My Journey · Personal · Series

My Journey (Part 5): Evil and Suffering

Last time I talked about my decision to really begin to follow Jesus whole-heartedly, despite the fact that I was seeking love in teenage infatuation. This time I’ll talk about how I took on the role of Job’s comforters shortly after I made this decision.

After only a couple months after I made my decision to devote my life to Christ, I had the deepest and most challenging conversation of my life. It was with a friend that I had known for about four years at the time. He was my best friend, and is still one of the most intelligent people I’ve ever met.

We talked about everything that night: life, God, death, family… you name it. What compelled me then, and still compels me now, was his story. He had become an atheist, and he wanted my help thinking through some issues that bothered him.

He had been born and raised in Christianity. His father was an itinerant preacher, and his mother had been a Christian her entire life. He was baptized when he was only 8 years old, and from that time loved God intensely. He loved the Bible, and he loved hearing his father preach to large crowds.

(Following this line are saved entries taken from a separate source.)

-- ==== Sys2Proof/Certificates/Slice0/Obligations.lean ====
section
/-! DEFINITION. The statements for the provers,
    each with the rules it rests on. In a statement about a command `s` is the
state before it and `t` the state after it, and `a` is `s` with its clock at the moment of the event. -/

open Sys2Proof Sys2Proof.Machine

/-- A step takes the command at the front of the queue. For every state whose queue of waiting commands is c followed by
rest, step answers what exec answers for c on the state with the queue rest. (R175) -/
def Obligations.StepTakesTheFrontCommand : Prop :=
  ∀ (c : Instr) (rest : List Instr) (s : State),
    s.pending = c :: rest → step s = exec c { s with pending := rest }

/-- With no command waiting a step takes the event that is due, or lets time pass. With an empty queue, step answers
what exec answers for the event of the part's own that is due; where none is due it answers a next state in which only
the clock, the step time of the session, and of the line the quiet time, the levels to come and the attempt in progress
(its time, or the end of an own break) differ. The clock comes to the next ms, or to the earliest moment on the line that
lies before it: the end of what the attempt in progress drives, the idle count of 12 that a frame or the probe waits
for, or the end of the levels told. This is the model's choice (log 1), not a rule of the spec. -/
def Obligations.IdleStepTakesTheDueEventOrLetsTimePass : Prop :=
  ∀ (s : State), s.pending = [] →
    (∀ c, s.dueEvent = some c → step s = exec c s) ∧
    (s.dueEvent = none →
      ∃ t e, step s = .next t ∧
        t = { s with now := t.now, ss := { s.ss with session := t.ss.session }
                     lc := { s.lc with
                       quietUs := t.lc.quietUs, clockUs := t.lc.clockUs, line := t.lc.line, lineUs := t.lc.lineUs
                       heldUs := t.lc.heldUs, attempt := t.lc.attempt } } ∧
        t.now * 1000 + t.lc.clockUs.val = s.now * 1000 + s.lc.clockUs.val + e ∧
        0 < e ∧
        s.lc.clockUs.val + e ≤ 1000 ∧
        (∀ m ∈ s.lineMoments, 0 < m → e ≤ m) ∧
        (s.lc.clockUs.val + e = 1000 ∨ e ∈ s.lineMoments))

/-- The state after reset holds the values the spec states. In State.reset: the mode is UNCONFIGURED with the solo flag
and isolate request clear, no fault cause and every timer stopped; no configuration, fingerprint or response; every
map entry Free; no offer, B_eff 0, own sequence 0; no peer entry; no result, sequence 0, no sticky flag; an empty
queue with the transmitter off, error counts 0 and a mute hold time of 1000 ms; no session and the null bid; the
converter LOST with INHIBIT asserted and setpoint 0; every booking IDLE, no notice, no action mark, ATTN released; no
command waiting. (R4, R7, R17, R42, R69, R79, R83, R106, R128, R153, R155, R165) -/
def Obligations.ResetStateHoldsTheStatedValues : Prop :=
  State.reset.mc.mode = .unconfigured ∧ State.reset.mc.solo = false ∧ State.reset.mc.isolateReq = false ∧
    State.reset.mc.duplicate = false ∧ State.reset.mc.tripHoldAt = none ∧ State.reset.mc.listenAt = none ∧
    State.reset.cpi.cfg = none ∧ State.reset.cpi.fingerprint = none ∧ State.reset.cpi.slot = none ∧
    (∀ q, q < 128 → State.reset.entry q = .free) ∧
    State.reset.bu.offers = [] ∧ State.reset.bu.seen = false ∧ State.reset.bu.bEff = 0 ∧ State.reset.bu.ownSeq = 0 ∧
    State.reset.ptu.entries = [] ∧ State.reset.ae.result = none ∧ State.reset.ae.seq = 0 ∧
    State.reset.ae.sticky = CompFlags.clear ∧ State.reset.ae.epochAt = none ∧
    State.reset.lc.queue = [] ∧ State.reset.lc.waiting = [] ∧ State.reset.lc.tx = .off ∧ State.reset.lc.attempt = none ∧
    State.reset.lc.txErrors = 0 ∧ State.reset.lc.rxErrors = 0 ∧ State.reset.lc.muteHold = 1000 ∧
    State.reset.hc = Holdings.reset State.reset.cpi.stn ∧
    State.reset.ss.session = none ∧ State.reset.ss.bid = Bid.null ∧
    State.reset.ci.conv = .lost ∧ State.reset.ci.inhibit = true ∧ State.reset.ci.pSet = 0 ∧
    State.reset.bk.table = List.replicate 12 none ∧ State.reset.bk.notices = [] ∧ State.reset.bk.shed = false ∧
    State.reset.bk.freeze = false ∧ State.reset.attn = false ∧ State.reset.pending = []

/-- HARDWARE_RESET puts every block into its reset values. From every state HARDWARE_RESET answers the reset state with
the station number sampled from STN, the rotate pointer at that number, and the TRIP and OFFLINE levels and the
waiting commands as they were. The input levels kept (log 6), the clock at 0 (log 1), the first refresh and the other
values the spec does not give (log 7) and the empty bytes on SDO (log 31) are the model's choice. (R83, R155, R179,
R183) -/
def Obligations.HardwareResetRestoresResetValues : Prop :=
  ∀ (stn : BitVec 5) (s : State),
    ∃ t, exec (.hardwareReset stn) s = .next t ∧
      t = { State.reset with
          io := { trip := s.io.trip, offline := s.io.offline, sdo := [] }
          cpi := { State.reset.cpi with stn := stn.toNat }
          hc := { State.reset.hc with rotate := stn.toNat }
          pending := s.pending }

/-- A command whose payload length Table 74 does not allow is refused FORMAT. For every command of Table 74 and every
payload whose length the table does not allow for it, in every state and mode, the command is refused FORMAT, and
nothing but the pending response differs (for REJOIN also the sampled level of the OFFLINE input). ADMIT is allowed 11
to 91 bytes. A payload of which fewer bytes are clocked in than its payload length announces has no allowed length,
whatever it announces. That reading of such a transaction (log 48), the empty payload of the refusal (log 43) and the
OFFLINE level REJOIN records (log 5) are the model's choice. (R176, R186) -/
def Obligations.WrongPayloadLengthIsRefusedFormat : Prop :=
  (∀ (p : Payload) (c : Instr) (n : Nat) (s : State),
     (c, n) ∈ [(Instr.identify p, 0), (Instr.configure p, 20), (Instr.start p, 0), (Instr.status p, 0),
         (Instr.clearFlags p, 0), (Instr.vehicleUpdate p, 5), (Instr.undock p, 0), (Instr.abortSession p, 0),
         (Instr.suspend p, 0), (Instr.resume p, 0), (Instr.budgetOffer p, 2), (Instr.isolate p, 0), (Instr.restart p,
         0), (Instr.book p, 10), (Instr.unbook p, 1), (Instr.clearAction p, 1), (Instr.fetchNotice p, 0),
         (Instr.readPeer p, 1), (Instr.readQuanta p, 1), (Instr.readSession p, 0), (Instr.readResult p, 0)] →
     (∀ bytes, p = .whole bytes → bytes.length ≠ n) →
     ∃ t, exec c s = .next t ∧
       t = { s with cpi := t.cpi } ∧
       t.answered s .refused (some .format) []) ∧
  (∀ (p : Payload) (s : State),
     (∀ bytes, p = .whole bytes → bytes.length < 11 ∨ 91 < bytes.length) →
     ∃ t, exec (.admitSession p) s = .next t ∧
       t = { s with cpi := t.cpi } ∧
       t.answered s .refused (some .format) []) ∧
  (∀ (p : Payload) (level : Bool) (s : State),
     (∀ bytes, p = .whole bytes → bytes.length ≠ 0) →
     ∃ t, exec (.rejoin p level) s = .next t ∧
       t = { s with cpi := t.cpi, io := { s.io with offline := level } } ∧
       t.answered s .refused (some .format) [])

/-- A command outside the modes of Table 68 is refused STATE and has no other effect. With a payload of the allowed
length: the commands taken from LISTENING on are refused STATE in UNCONFIGURED and CONFIGURED; those taken from
CONFIGURED on are refused STATE in UNCONFIGURED; CONFIGURE is refused STATE outside UNCONFIGURED and START outside
CONFIGURED; BUDGET OFFER is refused STATE outside ACTIVE, ISOLATED and MUTED; REJOIN is refused STATE outside
LISTENING, OFFLINE and TRIPPED. Nothing but the pending response differs (for REJOIN also the sampled OFFLINE level).
The empty payload of the refusal (log 43) and the recorded level (log 5) are the model's choice. (R12, R108, R119,
R125, R161, R162, R166, R176, R177, R181) -/
def Obligations.CommandsOutsideTheirModesAreRefusedState : Prop :=
  (∀ (p : List Byte) (c : Instr) (n : Nat) (s : State),
     (c, n) ∈ [(Instr.vehicleUpdate (.whole p), 5), (Instr.undock (.whole p), 0), (Instr.abortSession (.whole p), 0),
         (Instr.suspend (.whole p), 0), (Instr.resume (.whole p), 0), (Instr.isolate (.whole p), 0), (Instr.restart (.whole p), 0)] →
     p.length = n →
     s.started = false →
     ∃ t, exec c s = .next t ∧
       t = { s with cpi := t.cpi } ∧
       t.answered s .refused (some .state) []) ∧
  (∀ (p : List Byte) (c : Instr) (n : Nat) (s : State),
     (c, n) ∈ [(Instr.status (.whole p), 0), (Instr.clearFlags (.whole p), 0), (Instr.book (.whole p), 10),
         (Instr.unbook (.whole p), 1), (Instr.clearAction (.whole p), 1), (Instr.readPeer (.whole p), 1),
         (Instr.readQuanta (.whole p), 1), (Instr.readSession (.whole p), 0), (Instr.readResult (.whole p), 0)] →
     p.length = n →
     s.mc.mode = .unconfigured →
     ∃ t, exec c s = .next t ∧
       t = { s with cpi := t.cpi } ∧
       t.answered s .refused (some .state) []) ∧
  (∀ (p : List Byte) (s : State),
     11 ≤ p.length →
     p.length ≤ 91 →
     s.started = false →
     ∃ t, exec (.admitSession (.whole p)) s = .next t ∧
       t = { s with cpi := t.cpi } ∧
       t.answered s .refused (some .state) []) ∧
  (∀ (p : List Byte) (c : Instr) (s : State),
     ((c = .configure (.whole p) ∧ p.length = 20 ∧ s.mc.mode ≠ .unconfigured) ∨ (c = .start (.whole p) ∧ p.length = 0 ∧
         s.mc.mode ≠ .configured) ∨
      (c = .budgetOffer (.whole p) ∧ p.length = 2 ∧ s.working = false)) →
     ∃ t, exec c s = .next t ∧
       t = { s with cpi := t.cpi } ∧
       t.answered s .refused (some .state) []) ∧
  (∀ (level : Bool) (s : State),
     s.mc.mode ≠ .listening →
     s.mc.mode ≠ .offline →
     s.mc.mode ≠ .tripped →
     ∃ t, exec (.rejoin (.whole []) level) s = .next t ∧
       t = { s with cpi := t.cpi, io := { s.io with offline := level } } ∧
       t.answered s .refused (some .state) [])

/-- IDENTIFY, STATUS and the READ commands report the state and change nothing else. IDENTIFY answers ACCEPTED in every
mode with part code 0x418, revision 3, the station number and the mode. From CONFIGURED on, STATUS, READ SESSION, READ
RESULT, READ PEER (of a station below N_st) and READ QUANTA (of a quantum below 128) answer ACCEPTED with the payload
laid out by R186, of which these bytes are stated (in STATUS the offsets after byte 6, the 14 of the Budget Unit
fields among them, and the length of 57 rest on a time left on the trip hold of four bytes in ms, the model's choice,
log 70, and the 46 bytes of an empty READ RESULT on the model's reading, log 40): the Mode Controller (fault cause by
log 14) and Budget Unit fields of STATUS, the session state of READ SESSION, the empty mark of READ RESULT, the Self
state and bid of READ PEER for the own number and the state of another entry, the SHED and FREEZE marks of READ
SESSION before its last two bytes (their place is the model's choice, log 35), and every entry of READ QUANTA by its
state. Nothing but the pending response differs. READ PEER of a number from N_st on and READ QUANTA from 128 on are
refused RANGE, with an empty payload (log 43, the model's choice). (R41, R43, R53, R82, R127, R164, R169, R179, R180,
R186) -/
def Obligations.ReadCommandsReportTheState : Prop :=
  (∀ (s : State),
     ∃ t, exec (.identify (.whole [])) s = .next t ∧
       t = { s with cpi := t.cpi } ∧
       t.answered s .accepted none [0x04, 0x18, 0x03, byteOf s.own, byteOf (modeCode s.mc.mode)]) ∧
  (∀ (s : State),
     s.mc.mode ≠ .unconfigured →
     ∃ t, exec (.status (.whole [])) s = .next t ∧
       t = { s with cpi := t.cpi } ∧
       t.answered s .accepted none s.statusPayload ∧
       (s.statusPayload.take 6 =
        [byteOf (modeCode s.mc.mode), flagByte s.mc.restarting, flagByte s.mc.solo, flagByte s.mc.isolateReq,
            flagByte s.mc.duplicate
        , flagByte s.mc.tripHoldAt.isSome]) ∧
       ((s.statusPayload.drop 14).take 4 =
        [byteOf s.bu.bEff, byteOf s.bu.offers.length, flagByte s.bu.seen, byteOf s.ae.seq]) ∧
       s.statusPayload.length = 57) ∧
  (∀ (s : State),
     s.mc.mode ≠ .unconfigured →
     ∃ t, exec (.readSession (.whole [])) s = .next t ∧
       t = { s with cpi := t.cpi } ∧
       t.answered s .accepted none s.readSessionPayload ∧
       s.readSessionPayload.head? = some (byteOf (sessCode s.sessState)) ∧
       (s.readSessionPayload.reverse.drop 2).take 2 = [flagByte s.bk.freeze, flagByte s.bk.shed]) ∧
  (∀ (s : State),
     s.mc.mode ≠ .unconfigured →
     ∃ t, exec (.readResult (.whole [])) s = .next t ∧
       t = { s with cpi := t.cpi } ∧
       t.answered s .accepted none s.readResultPayload ∧
       s.readResultPayload.head? = some (flagByte s.ae.result.isNone) ∧
       s.readResultPayload.length = 46) ∧
  (∀ (b : Byte) (s : State),
     s.mc.mode ≠ .unconfigured →
     b.toNat < s.conf.nSt →
     ∃ t, exec (.readPeer (.whole [b])) s = .next t ∧
       t = { s with cpi := t.cpi } ∧
       t.answered s .accepted none (s.readPeerPayload b.toNat) ∧
       (b.toNat = s.own → (s.readPeerPayload b.toNat).take 6 =
        [6, 1, byteOf s.ss.bid.tier, byteOf s.ss.bid.weight, byteOf s.ss.bid.want, byteOf s.ss.bid.floor]) ∧
       (b.toNat ≠ s.own → (s.readPeerPayload b.toNat).head? = (s.peerState b.toNat).map fun x => byteOf (peerCode x))) ∧
  (∀ (b : Byte) (s : State),
     s.mc.mode ≠ .unconfigured →
     b.toNat < 128 →
     s.map.length = 128 →
     ∃ t, exec (.readQuanta (.whole [b])) s = .next t ∧
       t = { s with cpi := t.cpi } ∧
       t.answered s .accepted none (s.readQuantaPayload b.toNat) ∧
       (s.readQuantaPayload b.toNat).length = 5 * min 16 (128 - b.toNat) ∧
       (∀ k, k < 16 → b.toNat + k < 128 → ((s.readQuantaPayload b.toNat).drop (5 * k)).take 5 =
        match s.entry (b.toNat + k) with
        | .free => [0, 0xFF, 0xFF, 0xFF, 0]
        | .withdrawn => [1, 0xFF, 0xFF, 0xFF, 0]
        | .pending => [2, 0xFF, 0xFF, 0xFF, 0]
        | .mine => [3, 0xFF, 0xFF, 0xFF, 0]
        | .draining r none => [4, 0xFF, byteOf (reasonCode r), 0xFF, 0]
        | .draining r (some u) => [4, 0xFF, byteOf (reasonCode r), byteOf u, 0]
        | .held u m => [5, byteOf u, 0xFF, 0xFF, flagByte m])) ∧
  (∀ (b : Byte) (c : Instr) (s : State),
     s.mc.mode ≠ .unconfigured →
     ((c = .readPeer (.whole [b]) ∧ s.conf.nSt ≤ b.toNat) ∨ (c = .readQuanta (.whole [b]) ∧ 128 ≤ b.toNat)) →
     ∃ t, exec c s = .next t ∧
       t = { s with cpi := t.cpi } ∧
       t.answered s .refused (some .range) [])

But one day his uncle contracted stomach cancer. Even though his family gathered and prayed, his uncle still passed away. This wasn’t enough to make him stop believing, but it shook his faith.

He turned to another uncle of his for guidance at the time. In his emotional toil, my friend was told that God allows evil to occur in our lives largely because he cannot interfere with human free will. This answer satisfied him, so he was able to move on.

But the uncle who was always there to give him advice was also taken by the disease a few years later. My friend was without his best friend and without answers. After describing all this, he then asked me to explain to him how God and evil (particularly suffering) can both exist in the world. As you can tell, this was my first encounter with the philosophical problem of evil.

I tried to give an answer. To this day, I still regret what I told him: His uncles, even his believing uncle, had somewhere sinned and God allowed Satan to infect them with cancer. Does this sound like Job’s comforters to anyone?

He actually then proceeded to walk me through an argument from evil that, to him, proved that God does not exist. I had no idea what to make of it. I didn’t even know what deductive logic was. Even more than that, he gave many reasons for thinking that the Bible simply can’t be trusted as a rule of faith and practice.

By the end of our conversation I knew that I had failed to give an adequate answer about the co-existence of God and evil in the world. The issue was much deeper than I had ever imagined. At the end of our conversation I vowed to explore the topic further, and to address any and all of the doubts that he raised about the Bible.

Even though he was convinced that God didn’t exist, he encouraged me to bring my questions to God and pursue them into the ground. It is simply the best advice I’ve ever been given:

The final most important thing, if you have a question, [is to never], ever put it on the back burner. Seek an answer, for if no answer can be [found], a reasonable one can be forged by you. Man has sought answers to questions forever. You are capable of answering questions. Do not fear questions that seem contradictory to your own purposes; instead seek to answer them. To me, this shows faith. For the faithful knows the answer to his question will support his conclusion and not deter it.